A Persian also known as Iranian carpet, is a heavy textile, made for a wide variety of utilitarian and symbolic purpose, produced in Iran (historically known as Persia), for home use, local sale, and export. Carpet weaving is an essential part of Persian culture and Iranian art. Within the group of Oriental rugs produced by the countries of the so-called “rug belt”, the Persian carpet stands out by the variety and elaborateness of its manifold designs.
Persian carpets and rugs of various types were woven in parallel by nomadic tribes, in village and town workshops, and by royal court manufactories alike. As such, they represent different, simultaneous lines of tradition, and reflect the history of Iran and its various peoples. The carpets woven in the Safavid court manufactories of Isfahan during the sixteenth century are famous for their elaborate colours and artistical design, and are treasured in museums and private collections all over the world today. Their patterns and designs have set an artistic tradition for court manufactories which was kept alive during the entire duration of the Persian Empire up to the last royal dynasty of Iran.

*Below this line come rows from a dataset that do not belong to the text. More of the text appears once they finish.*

/-- The frequency of a digital input (R406). -/
def diFrequency (d : Di) (now : Nat) : Rat :=
  let l := d.riseTimes.filter (fun t => decide (now ≤ t + 1000000000))
  let two := (d.riseTimes.filter (fun t => decide (now ≤ t + 10000000000))).take 2
  let rate := fun (m : List Nat) => match m.head?, m.getLast? with
    | some a, some b => mkRat ((m.length - 1) * 1000000000 : Nat) (a - b)
    | _, _ => 0
  if 2 ≤ l.length then rate l else if two.length = 2 then rate two else 0

/-- The loop exchange entry of an index (R339). -/
def exchangeEntry (i : Nat) (s : State) : Nat := tabGet 0 s.loops.exchange i

/-- PUSH_EPOCHS + 1 epochs: how old a node's sample may be and still be GOOD (R249). -/
def pushAge (s : State) : Nat := (fld s.net.cfg 0x0B 1 + 1) * epochNs s

/-- The latest value of a source of R91, by SOURCE_KIND 0x00 to 0x06. -/
def sensorReading (kind src : Nat) (s : State) : Option Reading :=
  match kind with
  | 0x00 =>
    (match (tabGet [] (tabGet {} s.net.nodes (src % 65536)).samples (src / 65536)).head? with
      | none => none
      | some x => some (readF32 x.value x.stamp (x.quality != 0)))
  | 0x01 =>
    (match tabGet? s.therm.chans src with
      | none => none
      | some c => if s.therm.stepTime = 0 then none else some (readF32 c.temperature s.therm.stepTime c.faultStep))
  | 0x02 =>
    (match tabGet? s.therm.flows src with
      | none => none
      | some f => if f.flow.2.1 = 0 then none else some (readF32 f.flow.1 f.flow.2.1 !f.flow.2.2))
  | 0x03 =>
    (match tabGet? s.therm.pairs src with
      | none => none
      | some p => if s.therm.stepTime = 0 then none else some (readF32 p.power.1 s.therm.stepTime !p.power.2))
  | 0x04 =>
    (match tabGet? s.io.ain src with
      | none => none
      | some a => a.stamp.map (fun t => readF32 a.value t (a.fault != 0)))
  | 0x05 => canReading (canObj (src / 256 % 4) (src % 256) s)
  | 0x06 => mbusReading (src % 256) (src / 256 % 256) s
  | _ => none

/-! ### Loop records (R307, R314, R327) -/

/-- A loop slot. -/
def loopSlot (n : Nat) (s : State) : Loop := tabGet {} s.loops.slots n

/-- A loop slot changed. -/
def setLoop (n : Nat) (l : Loop) (s : State) : State := { s with loops := { s.loops with slots := tabSet s.loops.slots n l } }

/-- KIND. -/
def lKind (r : Bytes) : Nat := fld r 0 1
/-- GUARD. -/
def lGuard (r : Bytes) : Bool := bit (fld r 1 1) 0
/-- The direction of R315: −1 with REVERSE. -/
def lDir (r : Bytes) : Int := if bit (fld r 1 1) 1 then -1 else 1
/-- SP_SOURCE. -/
def lSpSource (r : Bytes) : Nat := fld r 2 1
/-- OUT_KIND. -/
def lOutKind (r : Bytes) : Nat := fld r 0x0D 1
/-- OUT_INDEX. -/
def lOutIndex (r : Bytes) : Nat := fld r 0x14 2
/-- IN_LSB. -/
def lInLsb (r : Bytes) : Rat := f32Rat (fld r 0x20 4)
/-- OUT_LSB. -/
def lOutLsb (r : Bytes) : Rat := f32Rat (fld r 0x24 4)
/-- OUT_MIN. -/
def lOutMin (r : Bytes) : Int := sfld r 0x34 4
/-- OUT_MAX. -/
def lOutMax (r : Bytes) : Int := sfld r 0x38 4
/-- SAFE_OUTPUT. -/
def lSafe (r : Bytes) : Int := sfld r 0x3C 4

/-- Outputs a record writes: the STAGES outputs of a STAGED loop on DOUT, else one (R314). -/
def lSpan (r : Bytes) : Nat := if lKind r = 2 ∧ lOutKind r = 2 then fld r 0x16 1 else 1

/-- A configured record writes a target (R314). -/
def covers (r : Bytes) (k i : Nat) : Bool :=
  lKind r != 0 && lOutKind r == k && decide (lOutIndex r ≤ i) && decide (i < lOutIndex r + lSpan r)

/-- The targets of R319 a record writes: OUT_KIND and index. -/
def targetsOf (r : Bytes) : List (Nat × Nat) :=
  if lKind r = 0 ∨ lOutKind r = 0 ∨ lOutKind r = 4 then [] else (List.range (lSpan r)).map (fun j => (lOutKind r, lOutIndex r + j))

/-- The slots whose record satisfies a condition, ascending. -/
def slotsWhere (p : Bytes → Bool) (s : State) : List Nat := (s.loops.slots.filter (fun e => p e.2.record)).map (·.1)

/-- The loop that owns an output: its non-GUARD loop writer (R314). -/
def loopOwner (k i : Nat) (s : State) : Option Nat := (slotsWhere (fun r => covers r k i && !lGuard r) s).head?

/-- An output is bound by the program (R340). -/
def progBound (k i : Nat) (s : State) : Bool := bindsTo (progDir s) (bindKind k) i != []

/-- A caravan that is not final holds a member on a target (R328, R383). -/
def caravanHolds (target : Nat) (s : State) : Bool := s.car.slots.any (fun e => e.2.members.any (fun m => m.target == target))

/-- A target's writers and value. -/
def target (k i : Nat) (s : State) : Target := tabGet {} s.loops.targets (k * 1024 + i)

/-- A target changed. -/
def setTarget (k i : Nat) (t : Target) (s : State) : State :=
  { s with loops := { s.loops with targets := tabSet s.loops.targets (k * 1024 + i) t } }

/-! ### Loop modes (R319, R320, R322) -/

/-- A GUARD writer or an interlock holds a target of the loop or of a loop beneath it (R319). -/
def guardedAt (s : State) : Nat → Nat → Bool
  | 0, _ => false
  | fuel + 1, n =>
    let r := (loopSlot n s).record
    (targetsOf r).any (fun t => (target t.1 t.2 s).guard || (target t.1 t.2 s).interlock) ||
      (lKind r != 0 && lOutKind r == 4 && guardedAt s fuel (lOutIndex r))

Carpets woven in towns and regional centers like Tabriz, Kerman, Mashhad, Kashan, Isfahan, Nain and Qom are characterized by their specific weaving techniques and use of high-quality materials, colours and patterns. Town manufactories like those of Tabriz have played an important historical role in reviving the tradition of carpet weaving after periods of decline. Rugs woven by the villages and various tribes of Iran are distinguished by their fine wool, bright and elaborate colours, and specific, traditional patterns. Nomadic and small village weavers often produce rugs with bolder and sometimes more coarse designs, which are considered as the most authentic and traditional rugs of Persia, as opposed to the artistic, pre-planned designs of the larger workplaces. Gabbeh rugs are the best-known type of carpet from this line of tradition.
The art and craft of carpet weaving has gone through periods of decline during times of political unrest, or under the influence of commercial demands. It particularly suffered from the introduction of synthetic dyes during the second half of the nineteenth century. Carpet weaving still plays a major part in the economy of modern Iran. Modern production is characterized by the revival of traditional dyeing with natural dyes, the reintroduction of traditional tribal patterns, but also by the invention of modern and innovative designs, woven in the centuries-old technique. Hand-woven Persian carpets and rugs were regarded as objects of high artistic and utilitarian value and prestige from the first time they were mentioned by ancient Greek writers, until today.
Although the term “Persian carpet” most often refers to pile-woven textiles, flat-woven carpets and rugs like Kilim, Soumak, and embroidered tissues like Suzani are part of the rich and manifold tradition of Persian carpet weaving.
In 2010, the “traditional skills of carpet weaving” in Fārs and Kashan were inscribed to the UNESCO Intangible Cultural Heritage Lists.